===== INFORMATION SUPPLIED =====
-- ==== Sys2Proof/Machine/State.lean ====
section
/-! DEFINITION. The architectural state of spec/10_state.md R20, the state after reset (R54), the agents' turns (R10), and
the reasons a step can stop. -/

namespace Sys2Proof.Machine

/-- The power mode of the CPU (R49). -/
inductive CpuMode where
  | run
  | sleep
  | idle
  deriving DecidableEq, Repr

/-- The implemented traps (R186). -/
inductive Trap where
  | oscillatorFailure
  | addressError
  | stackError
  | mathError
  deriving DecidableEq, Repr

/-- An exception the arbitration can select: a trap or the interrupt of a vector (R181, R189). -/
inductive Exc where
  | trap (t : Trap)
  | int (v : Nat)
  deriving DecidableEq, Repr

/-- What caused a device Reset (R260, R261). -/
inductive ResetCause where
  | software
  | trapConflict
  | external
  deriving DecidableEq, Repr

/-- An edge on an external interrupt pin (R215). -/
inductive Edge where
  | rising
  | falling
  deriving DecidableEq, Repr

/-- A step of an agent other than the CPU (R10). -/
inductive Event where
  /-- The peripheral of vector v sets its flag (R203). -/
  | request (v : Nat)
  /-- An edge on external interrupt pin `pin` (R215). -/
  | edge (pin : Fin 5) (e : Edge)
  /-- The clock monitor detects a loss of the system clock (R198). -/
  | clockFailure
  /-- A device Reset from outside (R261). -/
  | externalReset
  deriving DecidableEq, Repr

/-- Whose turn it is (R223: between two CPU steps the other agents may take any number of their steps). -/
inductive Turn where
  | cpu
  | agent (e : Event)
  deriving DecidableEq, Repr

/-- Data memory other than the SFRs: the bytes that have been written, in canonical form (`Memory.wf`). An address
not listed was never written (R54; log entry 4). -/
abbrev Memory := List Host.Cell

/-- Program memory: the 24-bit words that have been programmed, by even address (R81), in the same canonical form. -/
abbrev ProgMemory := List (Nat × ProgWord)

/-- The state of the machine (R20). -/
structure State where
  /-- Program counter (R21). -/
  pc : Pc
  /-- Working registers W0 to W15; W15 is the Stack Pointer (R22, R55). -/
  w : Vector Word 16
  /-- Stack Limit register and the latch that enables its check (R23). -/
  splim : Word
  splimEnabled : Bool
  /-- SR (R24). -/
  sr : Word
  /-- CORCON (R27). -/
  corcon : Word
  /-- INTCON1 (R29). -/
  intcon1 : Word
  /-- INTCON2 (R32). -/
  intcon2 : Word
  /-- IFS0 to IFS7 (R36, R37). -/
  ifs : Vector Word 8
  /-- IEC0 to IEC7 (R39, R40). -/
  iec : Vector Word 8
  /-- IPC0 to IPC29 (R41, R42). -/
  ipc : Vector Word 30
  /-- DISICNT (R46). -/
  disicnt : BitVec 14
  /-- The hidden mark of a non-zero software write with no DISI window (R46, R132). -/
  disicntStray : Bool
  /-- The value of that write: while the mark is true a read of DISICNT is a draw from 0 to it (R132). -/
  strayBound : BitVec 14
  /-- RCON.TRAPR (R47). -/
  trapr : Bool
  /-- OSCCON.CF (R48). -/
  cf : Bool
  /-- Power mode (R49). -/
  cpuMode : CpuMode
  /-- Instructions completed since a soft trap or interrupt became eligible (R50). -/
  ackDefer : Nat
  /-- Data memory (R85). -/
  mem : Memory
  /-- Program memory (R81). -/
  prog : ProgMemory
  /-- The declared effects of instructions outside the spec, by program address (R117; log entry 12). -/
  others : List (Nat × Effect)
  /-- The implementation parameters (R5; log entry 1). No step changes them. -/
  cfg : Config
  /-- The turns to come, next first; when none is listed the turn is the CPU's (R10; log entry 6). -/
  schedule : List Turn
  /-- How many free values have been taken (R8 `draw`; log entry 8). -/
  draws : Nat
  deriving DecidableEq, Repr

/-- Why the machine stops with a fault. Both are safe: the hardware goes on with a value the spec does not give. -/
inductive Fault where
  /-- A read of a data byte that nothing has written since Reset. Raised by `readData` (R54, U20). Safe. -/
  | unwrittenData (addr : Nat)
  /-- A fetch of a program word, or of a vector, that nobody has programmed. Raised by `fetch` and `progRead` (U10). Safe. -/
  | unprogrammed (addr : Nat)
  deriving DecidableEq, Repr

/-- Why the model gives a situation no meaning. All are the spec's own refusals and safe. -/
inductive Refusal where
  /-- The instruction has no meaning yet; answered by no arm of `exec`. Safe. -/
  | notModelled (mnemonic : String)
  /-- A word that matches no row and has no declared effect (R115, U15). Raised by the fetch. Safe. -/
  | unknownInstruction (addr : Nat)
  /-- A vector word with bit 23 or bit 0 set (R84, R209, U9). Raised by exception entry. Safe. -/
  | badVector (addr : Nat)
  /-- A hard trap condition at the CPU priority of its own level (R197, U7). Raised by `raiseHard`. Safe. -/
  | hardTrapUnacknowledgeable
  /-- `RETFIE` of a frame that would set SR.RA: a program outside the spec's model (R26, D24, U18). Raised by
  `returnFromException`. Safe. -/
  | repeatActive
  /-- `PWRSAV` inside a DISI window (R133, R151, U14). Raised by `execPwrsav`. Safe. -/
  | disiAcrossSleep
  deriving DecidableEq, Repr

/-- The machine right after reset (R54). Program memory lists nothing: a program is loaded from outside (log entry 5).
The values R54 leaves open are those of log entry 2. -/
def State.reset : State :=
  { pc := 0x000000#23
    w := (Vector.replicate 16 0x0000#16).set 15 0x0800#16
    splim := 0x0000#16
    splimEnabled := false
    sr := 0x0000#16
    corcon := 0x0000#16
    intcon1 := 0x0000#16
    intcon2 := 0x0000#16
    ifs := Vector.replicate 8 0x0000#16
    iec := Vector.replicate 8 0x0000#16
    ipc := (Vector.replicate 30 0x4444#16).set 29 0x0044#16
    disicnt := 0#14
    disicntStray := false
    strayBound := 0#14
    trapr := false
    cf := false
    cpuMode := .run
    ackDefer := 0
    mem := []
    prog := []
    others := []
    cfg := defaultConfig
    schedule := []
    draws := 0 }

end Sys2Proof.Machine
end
=====
### [YOUR ASSIGNMENT]
Lines that contain "fetch" are to be copied from the records above.

### [RESPONSE TO THE TASK]
  /-- A fetch of a program word, or of a vector, that nobody has programmed. Raised by `fetch` and `progRead` (U10). Safe. -/
  /-- A word that matches no row and has no declared effect (R115, U15). Raised by the fetch. Safe. -/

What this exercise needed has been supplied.